Content starts

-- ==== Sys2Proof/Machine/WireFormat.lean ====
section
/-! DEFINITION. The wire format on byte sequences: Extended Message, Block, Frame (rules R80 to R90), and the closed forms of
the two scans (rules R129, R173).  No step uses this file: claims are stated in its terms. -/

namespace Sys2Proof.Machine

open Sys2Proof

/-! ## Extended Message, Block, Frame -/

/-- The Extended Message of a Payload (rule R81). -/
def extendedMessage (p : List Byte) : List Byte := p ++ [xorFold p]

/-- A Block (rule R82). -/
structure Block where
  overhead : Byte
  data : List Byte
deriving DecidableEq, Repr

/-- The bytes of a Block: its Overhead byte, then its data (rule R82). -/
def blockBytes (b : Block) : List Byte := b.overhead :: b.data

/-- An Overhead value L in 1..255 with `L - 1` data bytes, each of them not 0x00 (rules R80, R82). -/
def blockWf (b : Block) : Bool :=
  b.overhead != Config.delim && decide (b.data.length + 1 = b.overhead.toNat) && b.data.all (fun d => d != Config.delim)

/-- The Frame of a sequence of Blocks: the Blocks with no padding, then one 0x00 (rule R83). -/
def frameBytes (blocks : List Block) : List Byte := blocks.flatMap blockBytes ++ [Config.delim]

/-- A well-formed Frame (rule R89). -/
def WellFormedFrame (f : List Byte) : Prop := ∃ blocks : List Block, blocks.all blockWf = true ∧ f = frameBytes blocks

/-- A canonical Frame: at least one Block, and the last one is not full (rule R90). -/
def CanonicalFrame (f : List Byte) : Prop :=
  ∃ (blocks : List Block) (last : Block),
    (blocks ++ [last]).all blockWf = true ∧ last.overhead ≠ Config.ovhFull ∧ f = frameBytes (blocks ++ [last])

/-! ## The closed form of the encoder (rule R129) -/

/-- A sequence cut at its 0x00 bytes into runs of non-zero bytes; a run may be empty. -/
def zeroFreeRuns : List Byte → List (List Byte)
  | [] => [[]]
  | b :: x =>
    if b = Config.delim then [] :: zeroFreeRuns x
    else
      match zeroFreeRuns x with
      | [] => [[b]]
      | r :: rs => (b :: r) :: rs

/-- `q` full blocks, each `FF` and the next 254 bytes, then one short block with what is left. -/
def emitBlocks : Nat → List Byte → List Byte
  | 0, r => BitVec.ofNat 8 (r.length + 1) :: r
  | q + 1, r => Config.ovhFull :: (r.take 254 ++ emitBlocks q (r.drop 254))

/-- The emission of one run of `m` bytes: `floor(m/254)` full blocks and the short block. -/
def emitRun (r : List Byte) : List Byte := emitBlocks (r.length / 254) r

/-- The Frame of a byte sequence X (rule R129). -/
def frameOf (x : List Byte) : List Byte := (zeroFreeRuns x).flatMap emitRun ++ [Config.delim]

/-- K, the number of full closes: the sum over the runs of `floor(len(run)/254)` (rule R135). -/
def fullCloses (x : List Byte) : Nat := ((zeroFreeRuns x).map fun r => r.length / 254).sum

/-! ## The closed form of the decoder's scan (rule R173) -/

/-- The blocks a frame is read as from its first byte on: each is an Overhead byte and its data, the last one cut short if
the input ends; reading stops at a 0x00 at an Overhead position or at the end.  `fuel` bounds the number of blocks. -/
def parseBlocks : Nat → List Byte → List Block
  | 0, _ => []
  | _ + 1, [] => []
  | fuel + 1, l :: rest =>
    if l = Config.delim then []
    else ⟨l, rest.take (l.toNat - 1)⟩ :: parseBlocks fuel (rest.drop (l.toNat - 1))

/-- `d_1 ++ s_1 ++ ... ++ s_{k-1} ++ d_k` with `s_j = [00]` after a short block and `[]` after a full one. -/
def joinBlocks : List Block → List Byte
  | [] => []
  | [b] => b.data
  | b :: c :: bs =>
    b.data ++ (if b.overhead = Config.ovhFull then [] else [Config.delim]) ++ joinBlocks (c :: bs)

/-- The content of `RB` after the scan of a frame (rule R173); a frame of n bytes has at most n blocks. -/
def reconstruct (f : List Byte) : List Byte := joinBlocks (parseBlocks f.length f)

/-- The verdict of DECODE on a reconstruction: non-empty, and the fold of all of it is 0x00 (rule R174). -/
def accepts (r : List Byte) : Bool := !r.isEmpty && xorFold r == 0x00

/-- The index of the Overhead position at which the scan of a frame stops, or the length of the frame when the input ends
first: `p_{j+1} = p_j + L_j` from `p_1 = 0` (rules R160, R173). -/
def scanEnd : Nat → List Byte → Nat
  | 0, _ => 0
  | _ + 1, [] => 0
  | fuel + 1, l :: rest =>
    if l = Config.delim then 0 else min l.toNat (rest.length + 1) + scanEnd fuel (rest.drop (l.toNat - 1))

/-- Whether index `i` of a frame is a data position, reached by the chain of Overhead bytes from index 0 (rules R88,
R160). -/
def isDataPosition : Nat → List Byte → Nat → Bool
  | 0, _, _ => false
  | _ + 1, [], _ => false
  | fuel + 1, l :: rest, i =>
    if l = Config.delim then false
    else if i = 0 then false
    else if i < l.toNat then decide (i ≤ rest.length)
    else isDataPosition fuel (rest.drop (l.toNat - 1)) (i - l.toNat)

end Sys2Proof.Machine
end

Content ends

- Work to complete:
Only a number is wanted here: the count of lines in the material above that contain "Prop".

- Exercise result:
2